Slashdot Mirror


Hydrogen Stored in Safe High Density Pellets

sunbeam60 writes "A group of scientists are going to present their breakthrough in hydrogen storage this Wednesday. In contrast to previous storage mechanisms, this method binds hydrogen to a pellet which is completely safe to handle at room temperature. While bound in this medium no hydrogen loss occurs, enabling hydrogen to be stored cheaply for indefinite periods. When needed, the extraction of hydrogen is relatively simple. The pellets exceed all criteria set by the US Department of Energy for 2015, enabling a car to drive more than 500 km on a 50 L tank (13 MJ/l)"

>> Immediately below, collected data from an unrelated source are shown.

-- ==== Sys2Proof/Machine/State.lean ====
section
/-!
DEFINITION. The state of the machine: the device and the queue of commands that wait for it; the reasons a step can
stop; and the machine right after reset.
-/

namespace Sys2Proof.Machine

/-- The reasons a command cannot happen. -/
inductive Fault where
  /-- Raised by the meanings of the events of the part's own timing (PREAMBLE_END, BREAK_END, COMMAND_FRAME_END,
  ECHO_MISMATCH, FRAME_ABANDONED, the three slot events, TRANSMIT_COMPLETE, SILENCE_EXPIRY, LOCAL_CYCLE,
  RESTART_RESET, RESET_END) when the state rules the event out: the timer is stopped, the link is in another state,
  no frame is being sent. The spec gives no effect, for the event does not arise. SAFE: the machine stops where the
  hardware could not have come (log 8). -/
  | eventImpossible
deriving DecidableEq, Repr

/-- The reasons a command has no meaning. -/
inductive Refusal where
  /-- An instruction that has no meaning yet, rejected in exec's arm by its mnemonic. SAFE. -/
  | notModelled (mnemonic : String)
  /-- Raised by CYCLE_FRAME, FRAME_DROPPED, MALFORMED_REQUEST and the slot events when the operands do not make up the
  event the constructor names: a frame of another length, a run that passes every check, samples that do not end the
  slot or end it with another number of characters. SAFE: it is another event, which has its own constructor, or none
  yet (log 9). -/
  | notThisEvent
deriving DecidableEq, Repr

/-- The machine: the GL-12 and the commands waiting for it, first in, first out. -/
structure State where
  dev     : Device
  pending : List Instr
deriving DecidableEq, Repr

/-- The Event and Error Unit right after a power-up-class reset has ended: RESET_DONE is the only factor set, with
count 1, and ALERT is released (R164). -/
def eventsAfterPowerUp (cause : ResetCause) : EventUnit where
  factors := clearFactorTable.set 10 { flag := true, count := 1 }
  resetCause := cause
  resetting := []
  alert := false

/-- The machine right after reset: the power-up-class values of every block, the part running, RESET_DONE set. That
the reset was one of power-on is a DESIGN CHOICE (log 4). No command waits. -/
def State.reset : State where
  dev := { tbs := tablesAtPowerUp
           gpe := engineAtReset
           bal := balanceAtReset
           cfl := .replicate filterAtReset
           lcc := composerAtReset
           mhu := modeAtReset
           llc := .replicate (linkAtReset defaultLinkConfig)
           nsv := supervisorAtReset
           upp := portAtReset
           eeu := eventsAfterPowerUp .powerUp
           freeCount := 0 }
  pending := []

end Sys2Proof.Machine
end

21 of 889 comments (clear)

  1. How does it come out? by BiAthlon · · Score: 4, Insightful

    Ok, so I read the article and it's fairly light. The question I have is how do we get the hydrogen back out?

    1. Re:How does it come out? by RingDev · · Score: 3, Insightful

      Actually there is new technology in the fuel cell market that uses a significantly cheaper polimer based panels. But internal combustion is still an option.

      Also, even if we are getting hydrogen by using energy created at centralized coal processing plants we are still creating less polution then everyone running gas. And with distributed power generation on the rise, people could be creating their own hydrogen by using excess power generated by solar roofing during the day.

      -Rick

      --
      "Most people in the U.S. wouldn't know they live in a tyrannical state if it walked up and grabbed their junk." - MyFirs
    2. Re:How does it come out? by Ryan+Amos · · Score: 5, Insightful

      You answered your own question there. The hydrogen economy is *not* uneconomical, but the fossil fuel based method of making it is. Fossil fuels (coal, petroleum distillates, natural gas, etc.) will run out. Maybe not in our lifetimes, but probably in our immediate offspring's lives. They will become scarce in our lifetime, and very expensive. When this happens, economics takes hold and the cheapest solution appropriate for a global scale will be used.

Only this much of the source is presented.